Task requirements: Identify every line in the records below that contains the word "irrev", and copy each of those lines.

Record set:
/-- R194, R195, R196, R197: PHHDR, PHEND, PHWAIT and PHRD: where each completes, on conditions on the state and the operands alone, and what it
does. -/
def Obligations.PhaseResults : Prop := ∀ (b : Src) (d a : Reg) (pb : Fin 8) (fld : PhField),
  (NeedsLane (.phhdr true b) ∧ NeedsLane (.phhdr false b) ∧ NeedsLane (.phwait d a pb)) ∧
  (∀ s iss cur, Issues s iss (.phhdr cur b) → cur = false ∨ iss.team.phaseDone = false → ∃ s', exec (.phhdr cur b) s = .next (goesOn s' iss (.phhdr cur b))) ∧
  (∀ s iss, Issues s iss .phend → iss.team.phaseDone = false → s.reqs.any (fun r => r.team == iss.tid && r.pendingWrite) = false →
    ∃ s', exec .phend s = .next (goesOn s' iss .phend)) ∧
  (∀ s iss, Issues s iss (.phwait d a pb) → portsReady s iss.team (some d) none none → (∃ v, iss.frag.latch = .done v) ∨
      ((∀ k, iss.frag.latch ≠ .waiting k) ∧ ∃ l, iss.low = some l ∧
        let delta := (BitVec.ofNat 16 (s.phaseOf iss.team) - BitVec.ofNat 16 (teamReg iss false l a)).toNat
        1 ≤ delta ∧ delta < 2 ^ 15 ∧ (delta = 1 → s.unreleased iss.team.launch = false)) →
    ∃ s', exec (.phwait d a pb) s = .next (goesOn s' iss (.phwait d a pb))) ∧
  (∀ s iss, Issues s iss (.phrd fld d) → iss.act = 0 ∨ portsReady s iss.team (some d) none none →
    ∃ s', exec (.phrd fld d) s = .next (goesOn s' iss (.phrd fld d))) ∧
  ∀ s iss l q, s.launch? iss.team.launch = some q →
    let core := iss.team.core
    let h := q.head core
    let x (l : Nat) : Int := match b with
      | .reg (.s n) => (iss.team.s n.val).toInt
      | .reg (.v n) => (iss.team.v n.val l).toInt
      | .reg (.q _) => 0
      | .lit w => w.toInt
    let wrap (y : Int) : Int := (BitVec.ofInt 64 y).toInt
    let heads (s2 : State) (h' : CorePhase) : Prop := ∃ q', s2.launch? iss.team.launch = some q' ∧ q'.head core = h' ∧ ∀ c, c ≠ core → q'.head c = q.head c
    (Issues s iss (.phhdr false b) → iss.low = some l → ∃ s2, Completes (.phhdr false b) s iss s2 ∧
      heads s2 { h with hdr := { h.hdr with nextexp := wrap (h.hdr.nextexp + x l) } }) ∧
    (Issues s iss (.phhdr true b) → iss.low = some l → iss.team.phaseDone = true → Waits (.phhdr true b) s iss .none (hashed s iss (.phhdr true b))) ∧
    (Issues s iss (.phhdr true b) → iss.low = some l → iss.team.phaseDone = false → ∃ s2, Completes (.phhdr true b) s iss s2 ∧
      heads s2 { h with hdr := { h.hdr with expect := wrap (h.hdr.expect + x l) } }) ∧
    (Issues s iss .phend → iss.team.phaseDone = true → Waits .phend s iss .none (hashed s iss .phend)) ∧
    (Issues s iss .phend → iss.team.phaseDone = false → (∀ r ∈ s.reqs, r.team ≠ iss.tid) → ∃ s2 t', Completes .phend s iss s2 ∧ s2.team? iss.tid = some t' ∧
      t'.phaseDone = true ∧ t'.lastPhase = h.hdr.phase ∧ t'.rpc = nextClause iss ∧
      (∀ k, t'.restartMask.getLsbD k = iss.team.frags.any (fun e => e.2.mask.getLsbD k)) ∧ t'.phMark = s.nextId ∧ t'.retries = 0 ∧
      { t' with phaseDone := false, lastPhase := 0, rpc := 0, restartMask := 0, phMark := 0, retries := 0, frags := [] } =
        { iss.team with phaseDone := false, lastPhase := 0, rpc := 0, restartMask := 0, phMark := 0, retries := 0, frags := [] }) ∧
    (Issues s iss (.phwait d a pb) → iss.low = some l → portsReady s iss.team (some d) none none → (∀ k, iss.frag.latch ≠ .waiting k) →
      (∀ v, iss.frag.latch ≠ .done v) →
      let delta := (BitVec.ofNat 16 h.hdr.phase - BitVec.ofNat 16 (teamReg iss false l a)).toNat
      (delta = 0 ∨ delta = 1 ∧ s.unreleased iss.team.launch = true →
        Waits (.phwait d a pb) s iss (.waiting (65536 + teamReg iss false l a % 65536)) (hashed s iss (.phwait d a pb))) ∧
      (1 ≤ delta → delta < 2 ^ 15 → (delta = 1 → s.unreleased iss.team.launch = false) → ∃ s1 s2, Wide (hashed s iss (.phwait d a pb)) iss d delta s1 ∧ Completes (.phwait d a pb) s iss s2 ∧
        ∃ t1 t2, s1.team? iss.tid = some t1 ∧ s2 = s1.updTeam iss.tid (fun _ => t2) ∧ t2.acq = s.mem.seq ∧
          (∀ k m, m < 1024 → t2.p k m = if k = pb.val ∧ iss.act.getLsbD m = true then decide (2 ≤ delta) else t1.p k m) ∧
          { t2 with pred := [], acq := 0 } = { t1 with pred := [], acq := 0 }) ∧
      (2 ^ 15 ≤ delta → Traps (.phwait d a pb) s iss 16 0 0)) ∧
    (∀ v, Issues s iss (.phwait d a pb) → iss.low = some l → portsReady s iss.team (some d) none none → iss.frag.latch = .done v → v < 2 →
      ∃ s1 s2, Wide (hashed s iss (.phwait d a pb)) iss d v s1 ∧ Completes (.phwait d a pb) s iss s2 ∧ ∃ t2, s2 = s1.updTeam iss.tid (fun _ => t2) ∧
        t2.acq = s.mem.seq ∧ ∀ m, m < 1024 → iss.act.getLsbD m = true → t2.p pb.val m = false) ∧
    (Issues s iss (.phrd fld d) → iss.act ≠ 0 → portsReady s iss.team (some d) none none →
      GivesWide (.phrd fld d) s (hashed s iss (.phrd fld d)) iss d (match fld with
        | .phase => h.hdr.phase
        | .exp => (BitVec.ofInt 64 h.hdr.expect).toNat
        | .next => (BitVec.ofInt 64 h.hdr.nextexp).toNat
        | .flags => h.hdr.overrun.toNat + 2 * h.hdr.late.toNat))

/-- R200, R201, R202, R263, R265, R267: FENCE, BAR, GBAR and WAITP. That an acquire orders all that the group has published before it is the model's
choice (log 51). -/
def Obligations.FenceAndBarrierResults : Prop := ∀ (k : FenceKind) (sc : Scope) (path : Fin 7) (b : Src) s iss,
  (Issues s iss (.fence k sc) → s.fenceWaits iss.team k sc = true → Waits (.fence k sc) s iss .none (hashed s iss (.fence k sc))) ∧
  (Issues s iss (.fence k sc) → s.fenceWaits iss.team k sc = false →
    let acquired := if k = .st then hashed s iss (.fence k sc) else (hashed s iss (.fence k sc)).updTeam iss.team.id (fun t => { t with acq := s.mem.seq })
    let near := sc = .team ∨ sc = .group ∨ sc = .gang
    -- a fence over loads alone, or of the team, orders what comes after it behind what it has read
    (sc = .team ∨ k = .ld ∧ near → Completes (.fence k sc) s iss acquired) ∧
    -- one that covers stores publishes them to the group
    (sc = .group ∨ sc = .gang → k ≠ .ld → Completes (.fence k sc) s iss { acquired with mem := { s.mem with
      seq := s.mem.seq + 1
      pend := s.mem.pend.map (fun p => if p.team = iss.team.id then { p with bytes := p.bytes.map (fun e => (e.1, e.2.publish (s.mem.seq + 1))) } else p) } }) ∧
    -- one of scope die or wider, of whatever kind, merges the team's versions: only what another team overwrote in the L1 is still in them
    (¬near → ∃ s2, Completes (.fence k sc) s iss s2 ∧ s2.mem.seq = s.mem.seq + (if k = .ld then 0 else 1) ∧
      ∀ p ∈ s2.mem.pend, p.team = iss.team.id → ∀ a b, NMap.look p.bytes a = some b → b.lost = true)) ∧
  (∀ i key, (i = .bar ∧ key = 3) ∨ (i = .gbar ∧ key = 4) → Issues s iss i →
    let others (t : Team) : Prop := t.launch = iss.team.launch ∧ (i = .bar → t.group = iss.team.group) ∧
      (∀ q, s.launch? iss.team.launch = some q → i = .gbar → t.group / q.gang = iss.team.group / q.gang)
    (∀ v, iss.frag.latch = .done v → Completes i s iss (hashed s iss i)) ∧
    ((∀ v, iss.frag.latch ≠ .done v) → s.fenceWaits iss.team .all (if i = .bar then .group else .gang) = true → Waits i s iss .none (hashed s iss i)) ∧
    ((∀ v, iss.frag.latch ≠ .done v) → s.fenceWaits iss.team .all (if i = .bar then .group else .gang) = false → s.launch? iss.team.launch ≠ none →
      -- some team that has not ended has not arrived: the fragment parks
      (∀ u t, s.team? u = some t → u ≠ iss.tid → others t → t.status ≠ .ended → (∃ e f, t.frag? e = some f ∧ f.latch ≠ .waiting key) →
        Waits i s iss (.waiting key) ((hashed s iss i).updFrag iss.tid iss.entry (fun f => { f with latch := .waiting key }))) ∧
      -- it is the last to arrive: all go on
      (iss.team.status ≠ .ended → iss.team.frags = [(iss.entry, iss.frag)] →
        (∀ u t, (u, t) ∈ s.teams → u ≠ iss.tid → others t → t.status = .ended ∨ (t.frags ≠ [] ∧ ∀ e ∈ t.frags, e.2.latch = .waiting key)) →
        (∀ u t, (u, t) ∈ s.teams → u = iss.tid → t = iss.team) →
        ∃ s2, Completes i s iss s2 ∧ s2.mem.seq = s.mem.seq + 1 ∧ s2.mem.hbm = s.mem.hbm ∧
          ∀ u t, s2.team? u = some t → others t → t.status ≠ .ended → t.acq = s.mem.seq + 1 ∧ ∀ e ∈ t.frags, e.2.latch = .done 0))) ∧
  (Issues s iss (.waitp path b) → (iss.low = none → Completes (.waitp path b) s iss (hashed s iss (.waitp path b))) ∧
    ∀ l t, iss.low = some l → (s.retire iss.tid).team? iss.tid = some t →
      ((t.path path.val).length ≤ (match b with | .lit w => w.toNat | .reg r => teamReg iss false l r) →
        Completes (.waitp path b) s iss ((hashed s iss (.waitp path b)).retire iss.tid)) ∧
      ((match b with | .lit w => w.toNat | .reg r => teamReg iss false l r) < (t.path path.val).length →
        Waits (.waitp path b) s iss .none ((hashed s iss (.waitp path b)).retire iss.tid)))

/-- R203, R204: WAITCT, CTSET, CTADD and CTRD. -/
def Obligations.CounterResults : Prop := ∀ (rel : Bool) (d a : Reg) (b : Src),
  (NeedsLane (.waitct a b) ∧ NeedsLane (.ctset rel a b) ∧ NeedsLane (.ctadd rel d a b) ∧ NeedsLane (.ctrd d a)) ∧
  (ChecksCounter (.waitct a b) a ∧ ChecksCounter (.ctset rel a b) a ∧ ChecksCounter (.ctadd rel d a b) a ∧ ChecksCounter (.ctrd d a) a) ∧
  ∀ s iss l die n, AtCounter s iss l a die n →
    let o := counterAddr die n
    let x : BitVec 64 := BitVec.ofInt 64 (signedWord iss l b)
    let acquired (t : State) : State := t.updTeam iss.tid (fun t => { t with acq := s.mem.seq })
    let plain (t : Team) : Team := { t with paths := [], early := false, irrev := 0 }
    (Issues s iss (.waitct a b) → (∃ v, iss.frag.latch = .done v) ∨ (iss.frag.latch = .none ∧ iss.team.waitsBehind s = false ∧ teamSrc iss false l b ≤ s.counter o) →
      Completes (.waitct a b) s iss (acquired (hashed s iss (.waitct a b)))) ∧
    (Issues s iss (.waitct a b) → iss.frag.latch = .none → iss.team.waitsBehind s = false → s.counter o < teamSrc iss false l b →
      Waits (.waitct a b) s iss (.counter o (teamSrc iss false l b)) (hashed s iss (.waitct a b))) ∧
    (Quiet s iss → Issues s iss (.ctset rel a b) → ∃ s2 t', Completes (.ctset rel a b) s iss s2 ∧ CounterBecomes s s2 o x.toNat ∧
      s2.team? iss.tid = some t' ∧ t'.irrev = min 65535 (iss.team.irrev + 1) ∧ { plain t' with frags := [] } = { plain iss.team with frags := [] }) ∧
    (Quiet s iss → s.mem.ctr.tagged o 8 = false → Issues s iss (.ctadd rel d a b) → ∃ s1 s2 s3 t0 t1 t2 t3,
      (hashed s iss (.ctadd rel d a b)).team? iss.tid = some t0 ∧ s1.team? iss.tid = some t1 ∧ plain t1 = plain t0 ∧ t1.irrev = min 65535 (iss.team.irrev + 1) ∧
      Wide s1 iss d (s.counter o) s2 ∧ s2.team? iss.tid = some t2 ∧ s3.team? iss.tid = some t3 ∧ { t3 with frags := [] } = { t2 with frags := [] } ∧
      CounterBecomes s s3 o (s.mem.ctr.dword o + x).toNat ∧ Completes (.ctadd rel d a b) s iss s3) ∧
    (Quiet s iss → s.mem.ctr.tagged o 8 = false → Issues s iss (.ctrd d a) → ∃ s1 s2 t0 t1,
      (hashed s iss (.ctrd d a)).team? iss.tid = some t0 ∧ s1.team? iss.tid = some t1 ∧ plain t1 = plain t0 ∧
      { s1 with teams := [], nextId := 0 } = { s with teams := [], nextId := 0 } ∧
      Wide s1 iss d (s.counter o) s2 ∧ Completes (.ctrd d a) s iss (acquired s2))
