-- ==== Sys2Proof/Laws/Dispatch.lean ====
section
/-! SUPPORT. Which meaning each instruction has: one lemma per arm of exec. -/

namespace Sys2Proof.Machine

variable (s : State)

Written response:
    let plain (t : Team) : Team := { t with paths := [], early := false, irrev := 0 }
      s2.team? iss.tid = some t' ∧ t'.irrev = min 65535 (iss.team.irrev + 1) ∧ { plain t' with frags := [] } = { plain iss.team with frags := [] }) ∧
      (hashed s iss (.ctadd rel d a b)).team? iss.tid = some t0 ∧ s1.team? iss.tid = some t1 ∧ plain t1 = plain t0 ∧ t1.irrev = min 65535 (iss.team.irrev + 1) ∧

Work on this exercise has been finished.